As you can see, all four have overlapping symptoms. It can be hard for the average person, let alone a doctor, to tell what it is without testing. In addition, infants 12 months and younger, the elderly, those with lung disease, and those with compromised immune systems are at high risk of complications from RSV, flu, and COVID. Some of those complications are difficulty breathing, bronchiolitis (swelling and mucus buildup in the smallest air passages in the lungs), and pneumonia (CDC, https://www.cdc.gov/rsv/about/symptoms.html). Those complications can lead to hospitalization or even death.

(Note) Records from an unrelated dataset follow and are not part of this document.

/-- The hypotheses of the statement DramUpkeep are met. -/
theorem witness_DramUpkeep :
    (let c : CoreId := 0; let ch : Fin 2 := 0; let rank : Fin 4 := 0; let range : Fin 3 := 0; let val : Word := 0x00003201; let s : State := (dr)
     let x := s.chan ch
     let w (off : Nat) := chanAddr ch off
     let urgent := x.queue.any fun q => decide (s.field (w 0x13) 1 3 ≤ urgency ch q s)
     let ranks := x.ranks + if x.spare && x.spareOk && !x.spareUsed then 1 else 0
     let idles : Prop := s.flag (w 0x15) 0 = true ∧ x.idleAt + s.field (w 0x15) 4 16 * 1000 ≤ s.clock ∧ x.mig = none ∧
       (x.zeroed = true ∨ x.fitted * rankSize ch s / 64 ≤ x.front)
     let en : Bool := if sealedNow s then s.flag (w 0x14) 0 else bit val 0
     let T := sbits val 8 8
     chanServes ch s = true ∧ rank.val < ranks ∧ (s.flag (w 0x13) 0 && s.feature 4 && urgent) = false ∧ s.flag (w 0x14) 0 = false ∧
     Memory.wf s = true ∧ s.field (w 0x14) 16 2 = range.val ∧ (x.queue ≠ [] ∨ x.sr ≠ .none ∨ ¬idles ∧ s.modes.entering = none) ∧
     x.sr ≠ .entering ∧ (s.field (w 0x11) 3 3 ≠ 2 ∨ s.blockOut (chanBlock ch) = true) ∧
     (s.flag (w 0x14) 0 = false ∨ x.stale = true ∨ s.clock < x.tempAt + 100000000 ∨ s.blockOut (chanBlock ch) = true) ∧ Writes c (w 0x14) s ∧
     en = true ∧ T ≤ 95 ∧ 20 ≤ (T - x.trainC).natAbs ∧ (chanState ch s = 1 ∨ chanState ch s = 3)) ∧
    (let c : CoreId := 0; let ch : Fin 2 := 0; let val : Word := 0x00006401; let s : State := (w1 0x14 1 (w1 0x15 0x11 dr))
     let w (off : Nat) := chanAddr ch off
     let x := s.chan ch
     let idles : Prop := s.flag (w 0x15) 0 = true ∧ x.idleAt + s.field (w 0x15) 4 16 * 1000 ≤ s.clock ∧ x.mig = none ∧
       (x.zeroed = true ∨ x.fitted * rankSize ch s / 64 ≤ x.front)
     let en : Bool := if sealedNow s then s.flag (w 0x14) 0 else bit val 0
     let T := sbits val 8 8
     chanServes ch s = true ∧ s.flag (w 0x14) 0 = true ∧ x.queue = [] ∧ x.sr = .none ∧ (idles ∨ s.modes.entering.isSome = true) ∧
     s.blockOut (chanBlock ch) = false ∧ x.stale = false ∧ x.tempAt + 100000000 ≤ s.clock ∧ Memory.wf s = true ∧ Writes c (w 0x14) s ∧ en = true ∧
     95 < T) ∧
    (let c : CoreId := 0; let ch : Fin 2 := 0; let range : Fin 3 := 1; let val : Word := 0x00000005; let s : State := (H.ch 0 (fun x => { x with sr := .entering, cool := 1, stale := true, spare := true, alerts := [(1, 999999000)], ranks := 1, fitted := 1, front := 5 }) dr)
     let w (off : Nat) := chanAddr ch off
     let x := s.chan ch
     let en : Bool := if sealedNow s then s.flag (w 0x14) 0 else bit val 0
     let T := sbits val 8 8
     chanServes ch s = true ∧ s.flag (w 0x14) 0 = false ∧ Memory.wf s = true ∧ s.field (w 0x14) 16 2 ≠ range.val ∧ x.sr = .entering ∧
     Writes c (w 0x14) s ∧ en = true ∧ (T - x.trainC).natAbs < 20) ∧
    (let c : CoreId := 0; let ch : Fin 2 := 0; let rank : Fin 4 := 3; let val : Word := 0x00005F06; let s : State := (H.ch 0 (fun x => { x with mig := some (0, 511) }) dr)
     let x := s.chan ch
     let ranks := x.ranks + if x.spare && x.spareOk && !x.spareUsed then 1 else 0
     let w (off : Nat) := chanAddr ch off
     let en : Bool := if sealedNow s then s.flag (w 0x14) 0 else bit val 0
     chanServes ch s = true ∧ ranks ≤ rank.val ∧ Writes c (w 0x14) s ∧ en = false) ∧
    (let ch : Fin 2 := 0; let s : State := (w1 0x11 0xE410 dr)
     let x := s.chan ch
     let w (off : Nat) := chanAddr ch off
     chanServes ch s = false ∧ s.field (w 0x11) 3 3 = 2 ∧ s.blockOut (chanBlock ch) = false ∧ x.queue = []) ∧
    (let ch : Fin 2 := 0; let rank : Fin 4 := 1; let s : State := (w1 0x13 0x73 (qu [{ dq false 0x108 16 [] with at_ := 0 }] (w1 0x14 1 (w1 0x15 0x11 dr))))
     let x := s.chan ch
     let w (off : Nat) := chanAddr ch off
     let urgent := x.queue.any fun q => decide (s.field (w 0x13) 1 3 ≤ urgency ch q s)
     let ranks := x.ranks + if x.spare && x.spareOk && !x.spareUsed then 1 else 0
     let n := s.field (w 0x13) 4 4
     chanServes ch s = true ∧ rank.val < ranks ∧ (s.flag (w 0x13) 0 && s.feature 4 && urgent) = true ∧ n < 8) ∧
    (let ch : Fin 2 := 0; let rank : Fin 4 := 1; let s : State := (w1 0x13 0x83 (qu [{ dq false 0x108 16 [] with at_ := 0 }] (w1 0x14 1 (w1 0x15 0x11 dr))))
     let x := s.chan ch
     let w (off : Nat) := chanAddr ch off
     let urgent := x.queue.any fun q => decide (s.field (w 0x13) 1 3 ≤ urgency ch q s)
     let ranks := x.ranks + if x.spare && x.spareOk && !x.spareUsed then 1 else 0
     let n := s.field (w 0x13) 4 4
     chanServes ch s = true ∧ rank.val < ranks ∧ (s.flag (w 0x13) 0 && s.feature 4 && urgent) = true ∧ 8 ≤ n) ∧
    (let ch : Fin 2 := 0; let s : State := (w1 0x11 0xE410 (qu [dq false 0x108 16 []] dr))
     let x := s.chan ch
     let w (off : Nat) := chanAddr ch off
     s.field (w 0x11) 3 3 = 2 ∧ s.blockOut (chanBlock ch) = false ∧ x.queue ≠ [] ∧ Memory.wf s = true) := by
  refine ⟨?_, ?_, ?_, ?_, ?_, ?_, ?_, ?_⟩
  · intros; simp only [Writes]; decide +kernel +zetaReduce
  · intros; simp only [Writes]; decide +kernel +zetaReduce
  · intros; simp only [Writes]; decide +kernel +zetaReduce
  · intros; simp only [Writes]; decide +kernel +zetaReduce
  · intros; decide +kernel +zetaReduce
  · intros; decide +kernel +zetaReduce
  · intros; decide +kernel +zetaReduce
  · intros; decide +kernel +zetaReduce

Currently, about 27.5 per 100,000 children 0 to 4 years of age are hospitalized with RSV. Of those 65 or older, 3.5 per 100,000 are hospitalized. While 3.5 may not seem high, for ages 18-49, the hospitalization rate is just 0.2 per 100,000. The rate for the elderly is 17.5 times higher than those who are 18-49 years of age, and for children it is 137.5 times higher (CDC, https://www.cdc.gov/rsv/research/rsv-net/dashboard.html).

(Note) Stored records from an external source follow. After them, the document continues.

-- ==== Sys2Proof/Certificates/Slice0/Obligations.lean ====
section
/-! DEFINITION. The statements for the provers, each with the rules of spec/ it formalises. -/

open Sys2Proof Sys2Proof.Machine

/-! ## Reset (70_reset_and_hazards.md) -/

/-- R37: the value of every piece of ZFC state after reset, and the STATUS word those values give. -/
def Obligations.ResetLeavesTheValuesOfR37 : Prop :=
  State.reset.ck.acc = 0x0000 ∧
  State.reset.enc.phase = .idle ∧ State.reset.enc.len = 0 ∧ State.reset.enc.cnt = 0 ∧
  State.reset.enc.acc = 0x0000 ∧ State.reset.enc.obuf = none ∧
  State.reset.par.phase = .idle ∧ State.reset.par.len = 0 ∧ State.reset.par.rem = 0 ∧
  State.reset.par.acc = 0x0000 ∧ State.reset.par.buf = [] ∧
  State.reset.rspq = [] ∧ statusWord State.reset.enc State.reset.par = 0x0000

/-- R240: RST is always enabled and appends no event; every unit returns to its reset values, RSPQ is emptied and a
presented word is discarded; TXLOG, RXLOG and the LINK keep what they hold, and so do the HOST's script, what it has
received and the parameter RSPQ_DEPTH. -/
def Obligations.RstResetsUnitsAndKeepsLogs : Prop :=
  ∀ s : State, ∃ t, fire .rst s = .next t ∧ t.ck.acc = 0x0000 ∧
    t.enc.phase = .idle ∧ t.enc.len = 0 ∧ t.enc.cnt = 0 ∧ t.enc.acc = 0x0000 ∧ t.enc.obuf = none ∧
    t.par.phase = .idle ∧ t.par.len = 0 ∧ t.par.rem = 0 ∧ t.par.acc = 0x0000 ∧ t.par.buf = [] ∧
    t.rspq = [] ∧ t.port = none ∧
    t.txlog = s.txlog ∧ t.rxlog = s.rxlog ∧ t.linkRx = s.linkRx ∧ t.popped = s.popped ∧ t.hostq = s.hostq ∧
    t.rspqDepth = s.rspqDepth ∧ t.turns = s.turns ∧ t.tick = s.tick

/-! ## Encodings (30_encoding.md) -/

/-- R74, R75, R76: a command word decodes if and only if OP is below 8, RSV is 0, and IMM8 is 0 where OP is one of the
five operations without an operand. -/
def Obligations.WordDecodesExactlyWhenLegal : Prop :=
  ∀ w : Word, (∃ i, decodeWord w = .ok i) ↔
    ¬ (8 ≤ (opField w).toNat ∨ rsvField w ≠ 0 ∨ (opField w ∈ [0x0#4, 0x1#4, 0x3#4, 0x6#4, 0x7#4] ∧ immField w ≠ 0))

/-- R72, R191: which instruction a legal word is, by OP, with IMM8 as its operand. -/
def Obligations.OpSelectsTheInstruction : Prop :=
  ∀ (w : Word) (i : Instr), decodeWord w = .ok i →
    (opField w = 0x0 ∧ i = .nop) ∨ (opField w = 0x1 ∧ i = .ckClr) ∨ (opField w = 0x2 ∧ i = .ckAdd (immField w)) ∨
    (opField w = 0x3 ∧ i = .ckRd) ∨ (opField w = 0x4 ∧ i = .encStart (immField w)) ∨
    (opField w = 0x5 ∧ i = .encPush (immField w)) ∨ (opField w = 0x6 ∧ i = .parStart) ∨ (opField w = 0x7 ∧ i = .statRd)

/-- Decode and encode agree on every instruction, at every operand: a command word (R72) or a catalog opcode (R89). -/
def Obligations.DecodeOfEncodeIsTheInstruction : Prop :=
  ∀ i : Instr, decode (encode i) = .ok i

/-- Each code has one meaning: what decodes to an instruction is that instruction's encoding (R72, R77). -/
def Obligations.EncodeOfDecodeIsTheCode : Prop :=
  ∀ (c : Code) (i : Instr), decode c = .ok i → encode i = c

/-- R77: exactly 773 command words are legal. -/
def Obligations.Exactly773WordsAreLegal : Prop :=
  ((List.range 65536).filter fun w => wordLegal (BitVec.ofNat 16 w)).length = 773

/-- Sanity: words written out bit by bit from R71, R72 and R181 to R185 decode to the instructions they stand for. -/
def Obligations.SampleWordsDecode : Prop :=
  decodeTableWord 16 0b0000000000000000 = some .nop ∧
  decodeTableWord 16 0b0001000000000000 = some .ckClr ∧
  decodeTableWord 16 0b0010000011000101 = some (.ckAdd 0xC5) ∧
  decodeTableWord 16 0b0100000000000011 = some (.encStart 3) ∧
  decodeTableWord 16 0b0101000000000100 = some (.encPush 0x04) ∧
  decodeTableWord 16 0b0110000000000000 = some .parStart ∧
  decodeTableWord 16 0b0111000000000000 = some .statRd ∧
  decodeTableWord 8 0b11000101 = some .aimOn ∧
  decodeTableWord 16 0b1000000000000000 = none

/-- R86: the assembler's word for a well-formed line decodes, and to the line's own operation with the line's operand. -/
def Obligations.AssembledLineDecodesToItself : Prop :=
  ∀ l : AsmLine, l.wellFormed = true →
    ∃ w i, assemble l = some w ∧ decodeWord w = .ok i ∧
      (match l.mnemonic, i with
        | .NOP, .nop => True
        | .CK_CLR, .ckClr => True
        | .CK_ADD, .ckAdd b => l.operand = some b.toNat
        | .CK_RD, .ckRd => True
        | .ENC_START, .encStart n => l.operand = some n.toNat
        | .ENC_PUSH, .encPush b => l.operand = some b.toNat
        | .PAR_START, .parStart => True
        | .STAT_RD, .statRd => True
        | _, _ => False)

/-! ## Command execution (44_control.md) -/

/-- A step runs the decoded instruction: when the HOST's next action issues a code, on a free command port, that decodes to
`i`, the step is exec of `i` once the action is taken from the script; when the port holds a word that decodes to `i`, the
step of the port is exec of `i` once the word is taken from the port. -/
def Obligations.StepRunsTheDecodedInstruction : Prop :=
  ∀ (s : State) (i : Instr) (ts : List Turn),
    (∀ c later, s.turns = .host :: ts → s.port = none → s.hostq = .issue c :: later → decode c = .ok i →
      step s = exec i { s with turns := ts, hostq := later }) ∧
    (∀ w, s.turns = .port :: ts → s.port = some w → decodeWord w = .ok i →
      step s = exec i { s with turns := ts, port := none })

/-- R192: a word with a reserved OP, RSV not 0, or IMM8 not 0 on an operation without an operand appends
`ERR{code=5, unit=CMD, info={cmd=w}}` and changes nothing else; it holds while RSPQ is full. -/
def Obligations.IllegalWordRaisesIllegalCommand : Prop :=
  ∀ (s : State) (w : Word),
    8 ≤ (opField w).toNat ∨ rsvField w ≠ 0 ∨
      (opField w ∈ [0x0#4, 0x1#4, 0x3#4, 0x6#4, 0x7#4] ∧ immField w ≠ 0) →
    runCode (.cmd w) s =
        (if s.full then .next { s with port := some w }
         else .next { s with rspq := s.rspq ++ [.err (.illegalCommand w)] }) ∧
      (ErrInfo.illegalCommand w).code = 5 ∧ (ErrInfo.illegalCommand w).unit = .cmd

/-- R194: `NOP` is 0x0000 exactly, leaves every state unchanged and never holds; every other word with OP = 0 (0x00ii and
0x0r00 with ii or r not 0 among them) executes as an illegal word. -/
def Obligations.NopLeavesTheStateUnchanged : Prop :=
  decodeWord 0x0000 = .ok .nop ∧
  (∀ (w : Word) (s : State), opField w = 0x0 → w ≠ 0x0000 → runCode (.cmd w) s = raiseIllegal w s) ∧
  (∀ s : State, exec .nop s = .next s)

/-- R195 with the layout of R33: `STAT_RD` is 0x7000 exactly, every other word with its OP executes as an illegal word
(R192); it appends `STATUS` with the word of this state, changing nothing else; it holds while RSPQ is full. Bits [2:0] of
the word are ENC.phase, bit [3] is 1 exactly when ENC.obuf holds a byte, bits [5:4] are PAR.phase, bits [15:6] are 0. -/
def Obligations.StatRdReportsTheStatusWord : Prop :=
  decodeWord 0x7000 = .ok .statRd ∧
  (∀ (w : Word) (s : State), opField w = 0x7 → w ≠ 0x7000 → runCode (.cmd w) s = raiseIllegal w s) ∧
  (∀ s : State, exec .statRd s =
    if s.full then .next { s with port := some 0x7000 }
    else .next { s with rspq := s.rspq ++ [.status (statusWord s.enc s.par)] }) ∧
  (∀ (e : Enc) (p : Par),
    (statusWord e p).extractLsb' 0 3 =
      (match e.phase with | .idle => 0 | .payload => 1 | .ckHi => 2 | .ckLo => 3 | .drain => 4) ∧
    ((statusWord e p).getLsbD 3 = true ↔ ∃ b, e.obuf = some b) ∧
    (statusWord e p).extractLsb' 4 2 = (match p.phase with | .idle => 0 | .len => 1 | .body => 2) ∧
    (statusWord e p).extractLsb' 6 10 = 0)

/-- R196: POP removes the head event of RSPQ and hands it to the HOST; no unit state changes; it is not enabled while RSPQ
is empty, and then changes nothing. -/
def Obligations.PopHandsOverTheHeadEvent : Prop :=
  ∀ s : State,
    (∀ ev rest, s.rspq = ev :: rest →
      fire .pop s = .next { s with rspq := rest, popped := s.popped ++ [ev] }) ∧
    (s.rspq = [] → fire .pop s = .next s)

/-- R86, R87, the host actions as the model runs them (log entry 9): `POP` takes the head event, and waits while RSPQ is
empty; `RST` resets; `WAIT k` pops one event, ends when that event is of kind k or an ERR, goes on otherwise, and waits while
RSPQ is empty. That the script goes on after a WAIT that ended at an ERR is the model's choice (log entry 14). -/
def Obligations.HostActionsPopResetAndWait : Prop :=
  ∀ (s : State) (k : EventKind) (later : List HostAct),
    (s.hostq = .rst :: later → fire .host s = fire .rst { s with hostq := later }) ∧
    (s.hostq = .pop :: later →
      (s.rspq = [] → fire .host s = .next s) ∧
      (∀ ev rest, s.rspq = ev :: rest →
        fire .host s = .next { s with rspq := rest, popped := s.popped ++ [ev], hostq := later })) ∧
    (s.hostq = .wait k :: later →
      (s.rspq = [] → fire .host s = .next s) ∧
      (∀ ev rest, s.rspq = ev :: rest → ev.kind = k ∨ (∃ e, ev = .err e) →
        fire .host s = .next { s with rspq := rest, popped := s.popped ++ [ev], hostq := later }) ∧
      (∀ ev rest, s.rspq = ev :: rest → ev.kind ≠ k → (∀ e, ev ≠ .err e) →
        fire .host s = .next { s with rspq := rest, popped := s.popped ++ [ev] }))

When looking at the flu, for children zero to four years of age, about 13% of emergency room visits so far are for the flu. The second highest rate is children 5 to 18 years of age at a rate of about 10% of emergency room visits. While those 65 and older, 1.5% of emergency room visits are for the flu (https://www.health.pa.gov/topics/disease/Flu/Pages/2022-23-Flu.aspx). Lastly, new COVID cases in the nation have increased by 56% in the past two weeks. (New York Times, December 13, 2022).
What does all this mean for this holiday season? Be thoughtful of others. Test before visiting. If you are sick or feeling a little under the weather, stay home. Wear a high-quality mask if you are sick and need to be around others, wash your hands often, and, whether or not you are sick, do not kiss infants. Any parent will tell you, even a simple head cold is miserable for an infant, as they cannot communicate yet, aside from crying.

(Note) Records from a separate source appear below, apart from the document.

-- ==== Sys2Proof/Tests/Slice0.lean ====
section
/-! SUPPORT. Tests with results taken from the spec's own vectors (95_test_vectors.md, named L1-, L2- below) and examples, and
for every statement with hypotheses a witness that meets them. -/

namespace Sys2Proof.Tests

open Sys2Proof.Machine

/-! ## Helpers -/

/-- The next state of an answer, if it is one. -/
def nextOf : Result → Option State
  | .next s => some s
  | .fault _ => none
  | .refused _ => none

/-- What a test looks at in the next state. -/
def seen {α : Type} (r : Result) (f : State → α) : Option α := (nextOf r).map f

/-- The machine after reset with RSPQ_DEPTH = 4, as the vectors assume. -/
def base : State := { State.reset with rspqDepth := .atLeastOne 3 }

/-- RSPQ_DEPTH = 1 and RSPQ full (L2-Q-2). -/
def fullQ : State := { base with rspqDepth := .atLeastOne 0, rspq := [.ckval 0xFFFF] }

/-- ENC in the given phase of the frame `04 c5 04 00 ff 33`, with the wire as that phase leaves it. -/
def encAt (s : State) (phase : EncPhase) (cnt : Byte) (acc : Word) (obuf : Option Byte) (tx : List Byte) : State :=
  { s with enc := { phase := phase, len := 4, cnt := cnt, acc := acc, obuf := obuf }, txlog := tx }

/-- PAR in BODY after the length byte `04` and the bytes `buf`. -/
def parAt (s : State) (rem : BitVec 9) (acc : Word) (buf : List Byte) : State :=
  { s with par := { phase := .body, len := 4, rem := rem, acc := acc, buf := buf }
           rxlog := ((0x04 : Byte) :: buf).map .byte }

/-- PAR armed, waiting for the length byte. -/
def parLen (s : State) : State := { s with par := { Par.reset with phase := .len } }

/-! ## WellFormed refuses what is ill-formed -/

/-- R76: OP 0x9 is reserved. -/
theorem test_wf_reserved_op : (Code.cmd 0x9000).wellFormed = false := by decide

/-- R74: `0x2100` is CK_ADD with RSV = 1. -/
theorem test_wf_rsv : (Code.cmd 0x2100).wellFormed = false := by decide

/-- R75: `0x1001` is CK_CLR with IMM8 = 1. -/
theorem test_wf_imm : (Code.cmd 0x1001).wellFormed = false := by decide

/-- R180: 0x99 is no opcode of the catalog. -/
theorem test_wf_catalog : (Code.frame 0x99).wellFormed = false ∧ (Code.frame 0xD3).wellFormed = true := by decide

/-- R86: an operand is at most 255, is needed by ENC_PUSH, and is not allowed on CK_CLR. -/
theorem test_wf_line : AsmLine.wellFormed ⟨.CK_ADD, some 256⟩ = false ∧ AsmLine.wellFormed ⟨.ENC_PUSH, none⟩ = false ∧
    AsmLine.wellFormed ⟨.CK_CLR, some 0⟩ = false := by decide
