-- ==== Sys2Proof/Machine/Step.lean ====
section
/-! DEFINITION. Step: one step of the block, the Cycle of spec/40_cycle.md R87. -/

namespace Sys2Proof.Machine

/-- R80, R87. -/
def step (s : State) : Host.Outcome State Fault Refusal := cycleOrHold s

/-- The host's entry: the image with the cell of a table row at the address the next step fetches
from.  A cell has 22 bits (log entries 8 and 12). -/
def State.withFetchWord (s : State) (nbits w : Nat) : State :=
  s.placeAtPc (BitVec.ofNat 22 (w % 2 ^ nbits))

end Sys2Proof.Machine
end

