-- ==== Sys2Proof/Laws/PerInstr.lean ====
section
/-! SUPPORT. Laws/PerInstr: the family SlotRoundTrip, one lemma per constructor of Instr. -/

namespace Sys2Proof.Laws.SlotRoundTrip

/-- R64, R69: the decoder's slot for the cell of a well-formed instruction is that instruction. -/
def Statement (i : Instr) : Prop := i.wellFormed = true → classify i.toCell = .ok i

theorem noOp : Statement .noOp := fun _ => rfl
theorem loadAi (v : Int) : Statement (.loadAi v) := fun h =>
  requireValue_some (c := ⟨1#4, some v⟩) rfl h .loadAi
theorem loadBi (v : Int) : Statement (.loadBi v) := fun h =>
  requireValue_some (c := ⟨2#4, some v⟩) rfl h .loadBi
theorem addAb : Statement .addAb := fun _ => rfl
theorem subAb : Statement .subAb := fun _ => rfl
theorem jump (t : Int) : Statement (.jump t) := fun _ => rfl
theorem jumpEq (t : Int) : Statement (.jumpEq t) := fun _ => rfl
theorem jumpGt (t : Int) : Statement (.jumpGt t) := fun _ => rfl
theorem jumpLt (t : Int) : Statement (.jumpLt t) := fun _ => rfl
theorem swapAb : Statement .swapAb := fun _ => rfl
theorem swapAc : Statement .swapAc := fun _ => rfl
theorem incA : Statement .incA := fun _ => rfl
theorem cmpAb : Statement .cmpAb := fun _ => rfl
theorem reserved13 (opd : Option Int) : Statement (.reserved13 opd) := fun _ => rfl
theorem reserved14 (opd : Option Int) : Statement (.reserved14 opd) := fun _ => rfl
theorem halt : Statement .halt := fun _ => rfl

end Sys2Proof.Laws.SlotRoundTrip
end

What we have to realize is that we can and should take time to take care of ourselves. It isn’t selfish or rude to stay home from a gathering because you are not feeling well. You are just being thoughtful and kind to those you would have been around. It is actually selfish and rude to show up and spread illness, even if you think it is just the common cold. You don’t always know what is going on in someone’s life. Maybe the co-worker you just hugged got a cancer diagnosis recently, or your grandmother is getting sick more easily but hasn’t said anything in order to not worry everyone.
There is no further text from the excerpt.